Even when the revolutionary war was not going well for the colonists, Thomas Jefferson (1743-1826) reminded John Adams in a letter that the colonists would not stand for military conscription or the draft under any circumstances regarding it as "the last of all oppressions":
Our battalions for the continental service were some time ago so far filled as rendered the recommendation of a draught from the militia hardly requisite, and the more so as in this country it ever was the most unpopular and impracticable thing that could be attempted. Our people, even under the monarchical government, had learnt to consider it as the last of all oppressions.
To John Adams
Williamsburgh, 16 May, 1777.
Matters in our part of the continent are too much in quiet to send you news from hence. Our battalions for the continental service were some time ago so far filled as rendered the recommendation of a draught from the militia hardly requisite, and the more so as in this country it ever was the most unpopular and impracticable thing that could be attempted. Our people, even under the monarchical government, had learnt to consider it as the last of all oppressions. I learn from our delegates that the confederation is again on the carpet, a great and a necessary work, but I fear almost desperate. The point of representation is what most alarms me, as I fear the great and small colonies are bitterly determined not to cede. Will you be so good as to collect the proposition I formerly made you in private, and try if you can work it into some good to save our union? It was, that any proposition might be negatived by the representatives of a majority of the people of America, or of a majority of the colonies of America. The former secures the larger, the latter, the smaller colonies. I have mentioned it to many here. The good whigs, I think, will so far cede their opinions for the sake of the Union, and others we care little for.
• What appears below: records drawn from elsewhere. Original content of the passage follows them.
theorem tryDescaleDose_sound {s₀ s : State} (h : Sound s₀ s) :
    Sound s₀ (tryDescaleDose s) := by
  unfold tryDescaleDose
  dsimp only
  with_reducible repeat' first
      | exact h | apply setStall_sound | apply setWork_sound | apply enterBoiler_sound | apply loadDose_sound
      | split

theorem wantDose_sound (c : Chan) (a : DoseAmount) {s₀ s : State} (h : Sound s₀ s) :
    Sound s₀ (wantDose c a s) := by
  unfold wantDose
  with_reducible repeat' first | exact h | apply tryDescaleDose_sound | apply setWork_sound

theorem enterDraw_sound {s₀ s : State} (h : Sound s₀ s) :
    Sound s₀ (enterDraw s) := by
  unfold enterDraw
  with_reducible repeat' first | exact h | apply wantDose_sound | apply enterPhase_sound

theorem enterSoak_sound {s₀ s : State} (h : Sound s₀ s) :
    Sound s₀ (enterSoak s) := by
  unfold enterSoak
  dsimp only
  with_reducible repeat' first
      | exact h | apply enterPhase_sound | apply giveSoakTarget_sound | apply setDescale_sound

theorem enterDrainAgent_sound {s₀ s : State} (h : Sound s₀ s) :
    Sound s₀ (enterDrainAgent s) := by
  unfold enterDrainAgent
  with_reducible repeat' first | exact h | apply wantDrain_sound | apply enterPhase_sound

theorem enterRinse_sound (p : DescalePhase) {s₀ s : State} (h : Sound s₀ s) :
    Sound s₀ (enterRinse p s) := by
  unfold enterRinse
  with_reducible repeat' first | exact h | apply wantDose_sound | apply enterPhase_sound

theorem enterFill_sound {s₀ s : State} (h : Sound s₀ s) :
    Sound s₀ (enterFill s) := by
  unfold enterFill
  with_reducible repeat' first | exact h | apply wantDose_sound | apply enterPhase_sound

theorem enterDrainStep_sound {s₀ s : State} (h : Sound s₀ s) :
    Sound s₀ (enterDrainStep s) := by
  unfold enterDrainStep
  with_reducible repeat' first | exact h | apply wantDrain_sound | apply enterPhase_sound

theorem boilerAfterFill_sound {s₀ s : State} (h : Sound s₀ s) :
    Sound s₀ (boilerAfterFill s) := by
  unfold boilerAfterFill
  with_reducible repeat' first | exact h | apply enterBoiler_sound | split

theorem cancelDescaleFill_sound {s₀ s : State} (h : Sound s₀ s) :
    Sound s₀ (cancelDescaleFill s) := by
  unfold cancelDescaleFill
  with_reducible repeat' first | exact h | apply boilerAfterFill_sound | apply cancelDose_sound | split

theorem abortWithCredit_sound {s₀ s : State} (h : Sound s₀ s) :
    Sound s₀ (abortWithCredit s) := by
  unfold abortWithCredit
  dsimp only
  with_reducible repeat' first
      | exact h | apply cancelDescaleFill_sound | apply setWork_sound | apply creditAbort_sound
      | apply withdrawSoakTarget_sound | apply setStall_sound | apply setDescale_sound
      | apply enterDrainAgent_sound

theorem enterDryFault_sound {s₀ s : State} (h : Sound s₀ s) :
    Sound s₀ (enterDryFault s) := by
  unfold enterDryFault
  dsimp only
  with_reducible repeat' first
      | exact h | apply enterBoiler_sound | apply cancelDose_sound | apply abortWithCredit_sound | split

theorem leaveDryFault_sound {s₀ s : State} (h : Sound s₀ s) :
    Sound s₀ (leaveDryFault s) := by
  unfold leaveDryFault
  with_reducible repeat' first | exact h | apply enterBoiler_sound | split

theorem followPrepare_sound {s₀ s : State} (h : Sound s₀ s) :
    Sound s₀ (followPrepare s) := by
  unfold followPrepare
  with_reducible repeat' first
      | exact h | apply enterPhase_sound | apply setWork_sound | apply wantDrain_sound | split

theorem descaleFillEnded_sound {s₀ s : State} (h : Sound s₀ s) :
    Sound s₀ (descaleFillEnded s) := by
  unfold descaleFillEnded
  dsimp only
  with_reducible repeat' first
      | exact h | apply enterBoiler_sound | apply enterDryFault_sound | apply enterFault_sound
      | apply enterSoak_sound | apply abortWithCredit_sound | apply enterDrainStep_sound | split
The journals of Congress not being printed earlier, gives more uneasiness than I would wish ever to see produced by any act of that body, from whom alone I know our salvation can proceed. In our Assembly, even the best affected think it an indignity to freemen to be voted away, life and fortune, in the dark. Our House have lately written for a manuscript copy of your journals, not meaning to desire a communication of any thing ordered to be kept secret. I wish the regulation of the post-office, adopted by Congress last September, could be put in practice. It was for the travel night and day, and to go their several stages three times a week. The speedy and frequent communication of intelligence is really of great consequence. So many falsehoods have been propagated that nothing now is believed unless coming from Congress or camp. Our people, merely for want of intelligence which they may rely on, are become lethargic and insensible of the state they are in. Had you ever a leisure moment, I should ask a letter from you sometimes, directed to the care of Mr. Dick, Fredericksburgh; but having nothing to give in return, it would be a tax on your charity as well as your time. The esteem I have for you privately, as well as for your public importance, will always render assurances of your health and happiness agreeable. I am, dear sir, your friend and servant.